Помню, как, даря в очередной раз (не зная, что в последний) летние фотографии, Михаил Федотович наивно сказал мне: «Аза, ведь все это я делаю для вечности». Я поблагодарила нашего фотолетописца, но про себя подумала, что для вечности требуется нечто совсем иное. Бедный, хороший Михаил Федотович! Он скончался за год до Алексея Федоровича и всего-то годов семидесяти двух, в том самом августе, на исходе лета, когда обычно приезжал к нам на дачу вместе с В. В. Соколовым.

В моем представлении оба друга неразлучны.

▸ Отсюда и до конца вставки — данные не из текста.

/-- With MAX_CH 18 every channel is written, the last two by DIGITAL (R171, R177). -/
theorem writeChannels_getElem_of_eq {p : Params} (hp : p.maxCh = 18) (b : Memory) (s : State) (k : Fin 18) :
    (writeChannels p b s).ch[k] =
      if k.val = 16 then digital ((Memory.read b 23).getLsbD 0)
      else if k.val = 17 then digital ((Memory.read b 23).getLsbD 1)
      else normChannel (rawChannel b k) := by
  have hloop : (extractChannels p b s.ch)[k] = normChannel (rawChannel b k) :=
    extractChannels_getElem_of_lt (by omega) b s.ch
  rw [writeChannels_ch, digitalChannels_getElem, hloop]
  by_cases h16 : k.val = 16
  · rw [if_neg (by omega), if_pos (by omega), if_pos h16]
  · simp [hp, h16]

/-- Row 16 of the ROM is empty (R174): all its masks are 0, and its raw value is 0 whatever the buffer holds. -/
theorem rawChannel_sixteen (b : Memory) : rawChannel b 16 = 0 := by
  have hmask : ∀ j : Fin 3, (romEntry 16 j).mask = 0 := by decide
  have hpiece (j : Fin 3) : pickPiece b (romEntry 16 j) = 0 := by rw [pickPiece, if_pos (hmask j)]
  simp [rawChannel, hpiece, List.finRange_succ]

/-- Settles O19: MAX_CH 18 writes every channel, and DIGITAL the last two; a smaller MAX_CH leaves the loop's channels as
they are, of which channel 16, for MAX_CH 17, is NORM of an empty row. -/
theorem channelLoopBounds : Obligations.ChannelLoopBounds := by
  unfold Obligations.ChannelLoopBounds
  intro p b s _ hle
  refine ⟨fun k => ?_, fun h17 => ?_, by rw [emit_chCount, channelCount]⟩
  · rcases hle.eq_or_lt with h18 | hlt
    · rw [writeChannels_getElem_of_eq h18, digital_eq, digital_eq]
      simp [h18, normChannel]
    · rw [if_neg (by omega), if_neg (by omega), writeChannels_getElem_of_lt hlt]
      rfl
  · have h16 : (writeChannels p b s).ch[(16 : Fin 18)] = normChannel (rawChannel b 16) := by
      rw [writeChannels_getElem_of_lt (by omega), if_pos (by simp [h17])]
    exact h16.trans (by rw [rawChannel_sixteen]; rfl)

end Sys2Proof.Machine
end

section
/-! The end of a step (spec/60_exceptions.md): what a step answers for each thing it finds to do, and that it leaves the
block ready unless it refuses a reserved pick word (R210, R224). -/

namespace Sys2Proof.Machine

open Rules

variable {s : State}

/-! ### What a step answers, one equation for each thing `fetch` can find -/

theorem step_of_fetch_run {i : Instr} {u : State} (h : fetch s = .run i u) :
    step s = closeOutcome s.phase (exec i u) := by
  rw [step, h]

/-- A command is complete by itself: nothing follows its `exec`. -/
@[simp] theorem closeOutcome_idle (o : Host.Outcome State Fault Refusal) : closeOutcome .idle o = o := by
  cases o <;> rfl

/-- A reset comes before all else, at any phase (R240). -/
theorem step_of_reset {n : Nat} {rest : List Input} (hp : s.pending = .rst n :: rest) :
    step s = .next (hardReset n { s with pending := rest }) := by
  simp only [step, fetch, hp]

/-- The idle cycle (R224). -/
theorem step_idle_of_nothing_pending (hph : s.phase = .idle) (hp : s.pending = []) :
    step s = .next (lowerReport s) := by
  simp only [step, fetch, fetchPhase, lowerReport, hph, hp]

/-- An idle block runs the command it is offered (R81, R110). -/
theorem step_idle_of_command {r : Request} {rest : List Input} (hph : s.phase = .idle)
    (hp : s.pending = .command r :: rest) :
    step s = exec (decodeCmd r.cmd) (accept r { lowerReport s with pending := rest }) := by
  have hfetch : fetch s = .run (decodeCmd r.cmd) (accept r { lowerReport s with pending := rest }) := by
    simp only [fetch, fetchPhase, lowerReport, hph, hp, decode, fetchedOf]
  rw [step_of_fetch_run hfetch, hph, closeOutcome_idle]

/-- At DISPATCH a step decodes the buffer in place and ends the POLL (R136, R150). -/
theorem step_dispatch (hrst : ¬ takesReset s) (hph : s.phase = .dispatch) :
    step s = .next (close .dispatch (decodeBuffer s.buf (lowerReport s))) := by
  have hfetch : fetch s = .run (decodeFrame (frameWord s.buf)) (lowerReport s) := by
    rw [fetch_of_not_takesReset hrst]
    simp only [fetchPhase, lowerReport, hph, decode, fetchedOf]
  rw [step_of_fetch_run hfetch, hph, exec_decodeFrame, closeOutcome]

/-- At EXTRACT a step ORs in the piece of the ROM slot's entry (R172, R173). -/
theorem step_extract {k : Fin 18} {j : Fin 3} (hrst : ¬ takesReset s) (hph : s.phase = .extract k j) :
    step s = .next (close (.extract k j) (accumulate (romEntry k j) (lowerReport s))) := by
  have hfetch : fetch s = .run (romInstr k j) (lowerReport s) := by
    rw [fetch_of_not_takesReset hrst]
    simp only [fetchPhase, lowerReport, hph, decode, if_true, fetchedOf]
  rw [step_of_fetch_run hfetch, hph, exec_romInstr, closeOutcome]

/-- A pick word by itself, not reserved, is evaluated (R90, R172). -/
theorem step_pickWord {w : PickWord} (hrst : ¬ takesReset s) (hph : s.phase = .pickWord w)
    (hw : ¬ reservedPick (unpackPick w)) :
    step s = .next (close (.pickWord w) (accumulate (unpackPick w) (lowerReport s))) := by
  have hfetch : fetch s = .run (.pick (unpackPick w)) (lowerReport s) := by
    rw [fetch_of_not_takesReset hrst]
    simp only [fetchPhase, lowerReport, hph, decode_pickWord, if_neg hw, fetchedOf]
  rw [step_of_fetch_run hfetch, hph, exec_pick, if_pos ((pickEntry_wf_iff _).mpr hw), closeOutcome]

/-! ### Commands complete where they were issued -/

@[simp] theorem decodeBuffer_phase (b : Memory) (s : State) : (decodeBuffer b s).phase = s.phase := by
  rcases decodeBuffer_cases b s with ⟨_, e⟩ | ⟨_, _, e⟩ | ⟨_, _, e⟩ <;> simp [e]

Но если Миша занят на даче своей аппаратурой, то Вася обсуждает с Алексеем Федоровичем издательские дела. Он с 1960-х годов, лет двадцать, руководит изданием философской классики (в серии «Памятники философской мысли»), известной как «Философское наследие» (издательство «Мысль»), где в 2001 году, наконец, прекрасно опубликовали лосевскую «Диалектику мифа». Удостоился Алексей Федорович, классиком признали. Вопросы издательские самые насущные. Но Василий Васильевич сведущ в подробнейшей картине философской Москвы (и не только Москвы), всех хитросплетениях, соперничествах, движениях академических и околоакадемических. У него память потрясающая. В ИФЛИ поступил сначала на исторический факультет, а потом уже на философский. Помнит даты рождений, смертей, выхода книг, происшествий давних и близких. Настоящая живая летопись. Я и сейчас, когда что-то надо уточнить, звоню дорогому Васе, и он безошибочно разъясняет мои недоумения.

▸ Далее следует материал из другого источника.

-- ==== Sys2Proof/Machine/Bits.lean ====
section
/-! DEFINITION. Bit-field, byte-order and sign-extension helpers (spec/00_scope.md R6, R10). -/

namespace Sys2Proof

/-- Bits 15:8 of a word (R6 `v[15:8]`). -/
def hiByte (w : Word) : Byte := w.extractLsb' 8 8

/-- Bits 7:0 of a word (R6 `v[7:0]`). -/
def loByte (w : Word) : Byte := w.extractLsb' 0 8

/-- `{hi, lo}`: the word whose high byte is `hi` (R6, R32). -/
def mkWord (hi lo : Byte) : Word := hi ++ lo

/-- `sext_16(v)` of R6, used for the displacements `d` and `e` (R116). -/
def sext16 (v : Byte) : Word := v.signExtend 16

/-- `v[3:0]`. -/
def loNibble (v : Byte) : BitVec 4 := v.extractLsb' 0 4

/-- `v[7:4]`. -/
def hiNibble (v : Byte) : BitVec 4 := v.extractLsb' 4 4

/-- `parity(v8)` of R10: true when `v` has an even number of 1 bits. -/
def parity (v : Byte) : Bool := (List.range 8).countP (fun k => v.getLsbD k) % 2 == 0

end Sys2Proof
end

Замечательна сама судьба этого деревенского паренька (как, между прочим, и Миши Овсянникова, и Саши Спиркина, — все из деревень, ближних и дальних, все сами ковали свою будущность, и какая энергия, какая сила в этих простых русских людях, достигших больших интеллектуальных высот).

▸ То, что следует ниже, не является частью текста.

-- ==== Sys2Proof/Machine/Families.lean ====
section
/-! DEFINITION. The instructions by operand: for each family of rows, the function from its operands to
the row's instruction (the field decomposition of spec/30_encoding.md R119 to R123 and the operand
forms of R260 and R343), and `Form`, the families and the rows that stand alone as one type. Decoding
goes by forms, and statements about a family quantify over its operands.

The functions into `Instr` are marked `noncomputable` for one reason: Lean's code generator cannot
build a constructor numbered above 244 that carries an operand. The kernel evaluates them as it does
any definition. -/

namespace Sys2Proof

/-- The rows of `loadRegReg` (R200). -/
noncomputable def Instr.ldRR (dst : R8) (src : R8) : Instr :=
  match dst, src with
  | .b, .b => .ld_b_b
  | .b, .c => .ld_b_c
  | .b, .d => .ld_b_d
  | .b, .e => .ld_b_e
  | .b, .h => .ld_b_h
  | .b, .l => .ld_b_l
  | .b, .a => .ld_b_a
  | .c, .b => .ld_c_b
  | .c, .c => .ld_c_c
  | .c, .d => .ld_c_d
  | .c, .e => .ld_c_e
  | .c, .h => .ld_c_h
  | .c, .l => .ld_c_l
  | .c, .a => .ld_c_a
  | .d, .b => .ld_d_b
  | .d, .c => .ld_d_c
  | .d, .d => .ld_d_d
  | .d, .e => .ld_d_e
  | .d, .h => .ld_d_h
  | .d, .l => .ld_d_l
  | .d, .a => .ld_d_a
  | .e, .b => .ld_e_b
  | .e, .c => .ld_e_c
  | .e, .d => .ld_e_d
  | .e, .e => .ld_e_e
  | .e, .h => .ld_e_h
  | .e, .l => .ld_e_l
  | .e, .a => .ld_e_a
  | .h, .b => .ld_h_b
  | .h, .c => .ld_h_c
  | .h, .d => .ld_h_d
  | .h, .e => .ld_h_e
  | .h, .h => .ld_h_h
  | .h, .l => .ld_h_l
  | .h, .a => .ld_h_a
  | .l, .b => .ld_l_b
  | .l, .c => .ld_l_c
  | .l, .d => .ld_l_d
  | .l, .e => .ld_l_e
  | .l, .h => .ld_l_h
  | .l, .l => .ld_l_l
  | .l, .a => .ld_l_a
  | .a, .b => .ld_a_b
  | .a, .c => .ld_a_c
  | .a, .d => .ld_a_d
  | .a, .e => .ld_a_e
  | .a, .h => .ld_a_h
  | .a, .l => .ld_a_l
  | .a, .a => .ld_a_a

/-- The rows of `loadRegImm` (R201). -/
noncomputable def Instr.ldRN (r : R8) (n : Byte) : Instr :=
  match r with
  | .b => .ld_b_n n
  | .c => .ld_c_n n
  | .d => .ld_d_n n
  | .e => .ld_e_n n
  | .h => .ld_h_n n
  | .l => .ld_l_n n
  | .a => .ld_a_n n

/-- The rows of `loadRegHl` (R202). -/
noncomputable def Instr.ldRHl (r : R8) : Instr :=
  match r with
  | .b => .ld_b_mhl
  | .c => .ld_c_mhl
  | .d => .ld_d_mhl
  | .e => .ld_e_mhl
  | .h => .ld_h_mhl
  | .l => .ld_l_mhl
  | .a => .ld_a_mhl

/-- The rows of `loadRegIdx` (R203). -/
noncomputable def Instr.ldRXy (r : R8) (xy : Xy) (d : Byte) : Instr :=
  match r, xy with
  | .b, .ix => .ld_b_ixd d
  | .c, .ix => .ld_c_ixd d
  | .d, .ix => .ld_d_ixd d
  | .e, .ix => .ld_e_ixd d
  | .h, .ix => .ld_h_ixd d
  | .l, .ix => .ld_l_ixd d
  | .a, .ix => .ld_a_ixd d
  | .b, .iy => .ld_b_iyd d
  | .c, .iy => .ld_c_iyd d
  | .d, .iy => .ld_d_iyd d
  | .e, .iy => .ld_e_iyd d
  | .h, .iy => .ld_h_iyd d
  | .l, .iy => .ld_l_iyd d
  | .a, .iy => .ld_a_iyd d

/-- The rows of `storeHlReg` (R204). -/
noncomputable def Instr.ldHlR (r : R8) : Instr :=
  match r with
  | .b => .ld_mhl_b
  | .c => .ld_mhl_c
  | .d => .ld_mhl_d
  | .e => .ld_mhl_e
  | .h => .ld_mhl_h
  | .l => .ld_mhl_l
  | .a => .ld_mhl_a

/-- The rows of `storeIdxReg` (R205). -/
noncomputable def Instr.ldXyR (xy : Xy) (d : Byte) (r : R8) : Instr :=
  match xy, r with
  | .ix, .b => .ld_ixd_b d
  | .ix, .c => .ld_ixd_c d
  | .ix, .d => .ld_ixd_d d
  | .ix, .e => .ld_ixd_e d
  | .ix, .h => .ld_ixd_h d
  | .ix, .l => .ld_ixd_l d
  | .ix, .a => .ld_ixd_a d
  | .iy, .b => .ld_iyd_b d
  | .iy, .c => .ld_iyd_c d
  | .iy, .d => .ld_iyd_d d
  | .iy, .e => .ld_iyd_e d
  | .iy, .h => .ld_iyd_h d
  | .iy, .l => .ld_iyd_l d
  | .iy, .a => .ld_iyd_a d

/-- The rows of `storeIdxImm` (R207). -/
noncomputable def Instr.ldXyN (xy : Xy) (d : Byte) (n : Byte) : Instr :=
  match xy with
  | .ix => .ld_ixd_n d n
  | .iy => .ld_iyd_n d n

/-- The rows of `loadPlainHalf` (R214). -/
noncomputable def Instr.ldPlainHalf (r : Plain) (xy : Xy) (h : Half) : Instr :=
  match r, xy, h with
  | .b, .ix, .hi => .ld_b_ixh
  | .b, .ix, .lo => .ld_b_ixl
  | .c, .ix, .hi => .ld_c_ixh
  | .c, .ix, .lo => .ld_c_ixl
  | .d, .ix, .hi => .ld_d_ixh
  | .d, .ix, .lo => .ld_d_ixl
  | .e, .ix, .hi => .ld_e_ixh
  | .e, .ix, .lo => .ld_e_ixl
  | .a, .ix, .hi => .ld_a_ixh
  | .a, .ix, .lo => .ld_a_ixl
  | .b, .iy, .hi => .ld_b_iyh
  | .b, .iy, .lo => .ld_b_iyl
  | .c, .iy, .hi => .ld_c_iyh
  | .c, .iy, .lo => .ld_c_iyl
  | .d, .iy, .hi => .ld_d_iyh
  | .d, .iy, .lo => .ld_d_iyl
  | .e, .iy, .hi => .ld_e_iyh
  | .e, .iy, .lo => .ld_e_iyl
  | .a, .iy, .hi => .ld_a_iyh
  | .a, .iy, .lo => .ld_a_iyl

/-- The rows of `loadHalfPlain` (R214). -/
noncomputable def Instr.ldHalfPlain (xy : Xy) (h : Half) (r : Plain) : Instr :=
  match xy, h, r with
  | .ix, .hi, .b => .ld_ixh_b
  | .ix, .hi, .c => .ld_ixh_c
  | .ix, .hi, .d => .ld_ixh_d
  | .ix, .hi, .e => .ld_ixh_e
  | .ix, .hi, .a => .ld_ixh_a
  | .ix, .lo, .b => .ld_ixl_b
  | .ix, .lo, .c => .ld_ixl_c
  | .ix, .lo, .d => .ld_ixl_d
  | .ix, .lo, .e => .ld_ixl_e
  | .ix, .lo, .a => .ld_ixl_a
  | .iy, .hi, .b => .ld_iyh_b
  | .iy, .hi, .c => .ld_iyh_c
  | .iy, .hi, .d => .ld_iyh_d
  | .iy, .hi, .e => .ld_iyh_e
  | .iy, .hi, .a => .ld_iyh_a
  | .iy, .lo, .b => .ld_iyl_b
  | .iy, .lo, .c => .ld_iyl_c
  | .iy, .lo, .d => .ld_iyl_d
  | .iy, .lo, .e => .ld_iyl_e
  | .iy, .lo, .a => .ld_iyl_a

/-- The rows of `loadHalfHalf` (R214). -/
noncomputable def Instr.ldHalfHalf (xy : Xy) (h : Half) (k : Half) : Instr :=
  match xy, h, k with
  | .ix, .hi, .hi => .ld_ixh_ixh
  | .ix, .hi, .lo => .ld_ixh_ixl
  | .ix, .lo, .hi => .ld_ixl_ixh
  | .ix, .lo, .lo => .ld_ixl_ixl
  | .iy, .hi, .hi => .ld_iyh_iyh
  | .iy, .hi, .lo => .ld_iyh_iyl
  | .iy, .lo, .hi => .ld_iyl_iyh
  | .iy, .lo, .lo => .ld_iyl_iyl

Помню замечательный рассказ Василия Васильевича — вот уж наивность юного ифлийца, просто невероятная. Вел дневник (это в наше-то страшное время, конец 1930-х!). В дневнике размышлял о договоре о дружбе между Германией и СССР (1939 год). Осуждал Англию, Францию, Америку как агрессоров, да заодно раскритиковал В. М. Молотова, произнесшего речь и подписавшего пакт вместе с Риббентропом. Дневник наш конспиратор спрятал в ящик тумбочки, а когда переезжали из общежития на Усачевке в общежитие Стромынки, то в ящик заглянуть забыл. Но кто-то заглянул, дневник прочитал и, как положено бдительному комсомольцу, сразу — донос. Вася учился сначала на истфаке (окончил три курса), потом перешел на философское отделение, но студентов немного, все друг друга знали. Так бедного Соколова и вызвали в комитет ВЛКСМ для проработки, допросов, осуждений. Припаяли незадачливому комсомольцу двурушничество и критику действий партии и правительства в международной политике. Никаких оправданий не признавали, выгнали из комсомола с таким грозным основанием, что тянуло на статью 58 УК. Уже подготовили документы для дирекции — выгнать двурушника из ИФЛИ. Однако дело бюрократически тянулось до апреля 1941 года, а тут вскорости война, фронт.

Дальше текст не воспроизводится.